◆ Problem to solve: Please find every line in the records below that contains the word "bitsOf", and copy it.

Stored data entries:
★ ★ ★ ★
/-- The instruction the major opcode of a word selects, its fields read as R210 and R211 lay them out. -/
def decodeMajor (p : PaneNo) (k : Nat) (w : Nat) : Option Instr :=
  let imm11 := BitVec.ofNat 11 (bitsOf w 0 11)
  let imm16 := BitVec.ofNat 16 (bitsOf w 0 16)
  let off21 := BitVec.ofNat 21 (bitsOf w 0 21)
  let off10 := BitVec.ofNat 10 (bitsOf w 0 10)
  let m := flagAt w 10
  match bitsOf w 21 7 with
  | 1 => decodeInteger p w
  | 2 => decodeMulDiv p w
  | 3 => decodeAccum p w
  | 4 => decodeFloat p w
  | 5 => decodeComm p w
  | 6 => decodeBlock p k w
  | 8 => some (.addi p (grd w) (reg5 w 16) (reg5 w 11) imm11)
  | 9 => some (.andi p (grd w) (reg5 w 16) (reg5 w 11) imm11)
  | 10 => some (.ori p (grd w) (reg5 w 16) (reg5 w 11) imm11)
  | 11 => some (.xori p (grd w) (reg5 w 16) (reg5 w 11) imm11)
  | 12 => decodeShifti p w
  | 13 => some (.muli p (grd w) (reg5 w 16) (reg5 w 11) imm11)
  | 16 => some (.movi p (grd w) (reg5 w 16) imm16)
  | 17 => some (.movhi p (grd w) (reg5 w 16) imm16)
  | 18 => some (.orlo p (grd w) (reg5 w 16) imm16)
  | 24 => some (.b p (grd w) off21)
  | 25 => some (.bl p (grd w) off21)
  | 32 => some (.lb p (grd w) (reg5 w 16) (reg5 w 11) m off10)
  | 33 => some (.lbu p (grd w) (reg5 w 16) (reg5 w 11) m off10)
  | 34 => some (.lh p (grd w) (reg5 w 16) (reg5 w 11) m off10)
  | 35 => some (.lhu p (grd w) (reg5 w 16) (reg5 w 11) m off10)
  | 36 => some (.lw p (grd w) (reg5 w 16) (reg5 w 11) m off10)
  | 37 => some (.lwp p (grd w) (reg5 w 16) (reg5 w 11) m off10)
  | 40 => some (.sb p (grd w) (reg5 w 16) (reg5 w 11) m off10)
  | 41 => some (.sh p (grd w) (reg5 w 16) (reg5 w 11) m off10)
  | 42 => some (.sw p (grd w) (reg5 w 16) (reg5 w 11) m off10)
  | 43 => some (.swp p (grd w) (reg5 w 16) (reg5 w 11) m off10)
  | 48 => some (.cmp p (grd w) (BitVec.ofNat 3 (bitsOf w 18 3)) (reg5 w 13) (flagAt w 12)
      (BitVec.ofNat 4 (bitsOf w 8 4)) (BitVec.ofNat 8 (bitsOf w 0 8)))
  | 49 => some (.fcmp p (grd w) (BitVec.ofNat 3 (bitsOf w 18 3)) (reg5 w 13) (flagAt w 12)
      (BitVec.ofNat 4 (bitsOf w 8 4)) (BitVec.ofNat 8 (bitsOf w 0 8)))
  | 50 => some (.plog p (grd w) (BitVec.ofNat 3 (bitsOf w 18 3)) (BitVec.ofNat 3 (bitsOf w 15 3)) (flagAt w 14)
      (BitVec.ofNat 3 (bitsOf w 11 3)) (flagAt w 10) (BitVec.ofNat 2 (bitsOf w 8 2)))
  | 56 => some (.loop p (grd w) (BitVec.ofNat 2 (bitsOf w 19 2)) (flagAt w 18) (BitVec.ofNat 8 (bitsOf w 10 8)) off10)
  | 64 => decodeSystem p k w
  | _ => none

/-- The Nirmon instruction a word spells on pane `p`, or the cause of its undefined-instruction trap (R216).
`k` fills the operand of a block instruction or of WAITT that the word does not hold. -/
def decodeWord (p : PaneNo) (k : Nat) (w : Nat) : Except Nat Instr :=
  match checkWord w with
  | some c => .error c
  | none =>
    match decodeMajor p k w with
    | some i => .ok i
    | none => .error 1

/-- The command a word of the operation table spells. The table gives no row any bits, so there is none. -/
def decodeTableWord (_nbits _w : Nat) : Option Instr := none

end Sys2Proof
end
★ ★ ★ ★
◆ Expected output:
  let imm11 := BitVec.ofNat 11 (bitsOf w 0 11)
  let imm16 := BitVec.ofNat 16 (bitsOf w 0 16)
  let off21 := BitVec.ofNat 21 (bitsOf w 0 21)
  let off10 := BitVec.ofNat 10 (bitsOf w 0 10)
  match bitsOf w 21 7 with
  | 48 => some (.cmp p (grd w) (BitVec.ofNat 3 (bitsOf w 18 3)) (reg5 w 13) (flagAt w 12)
      (BitVec.ofNat 4 (bitsOf w 8 4)) (BitVec.ofNat 8 (bitsOf w 0 8)))
  | 49 => some (.fcmp p (grd w) (BitVec.ofNat 3 (bitsOf w 18 3)) (reg5 w 13) (flagAt w 12)
      (BitVec.ofNat 4 (bitsOf w 8 4)) (BitVec.ofNat 8 (bitsOf w 0 8)))
  | 50 => some (.plog p (grd w) (BitVec.ofNat 3 (bitsOf w 18 3)) (BitVec.ofNat 3 (bitsOf w 15 3)) (flagAt w 14)
      (BitVec.ofNat 3 (bitsOf w 11 3)) (flagAt w 10) (BitVec.ofNat 2 (bitsOf w 8 2)))
  | 56 => some (.loop p (grd w) (BitVec.ofNat 2 (bitsOf w 19 2)) (flagAt w 18) (BitVec.ofNat 8 (bitsOf w 10 8)) off10)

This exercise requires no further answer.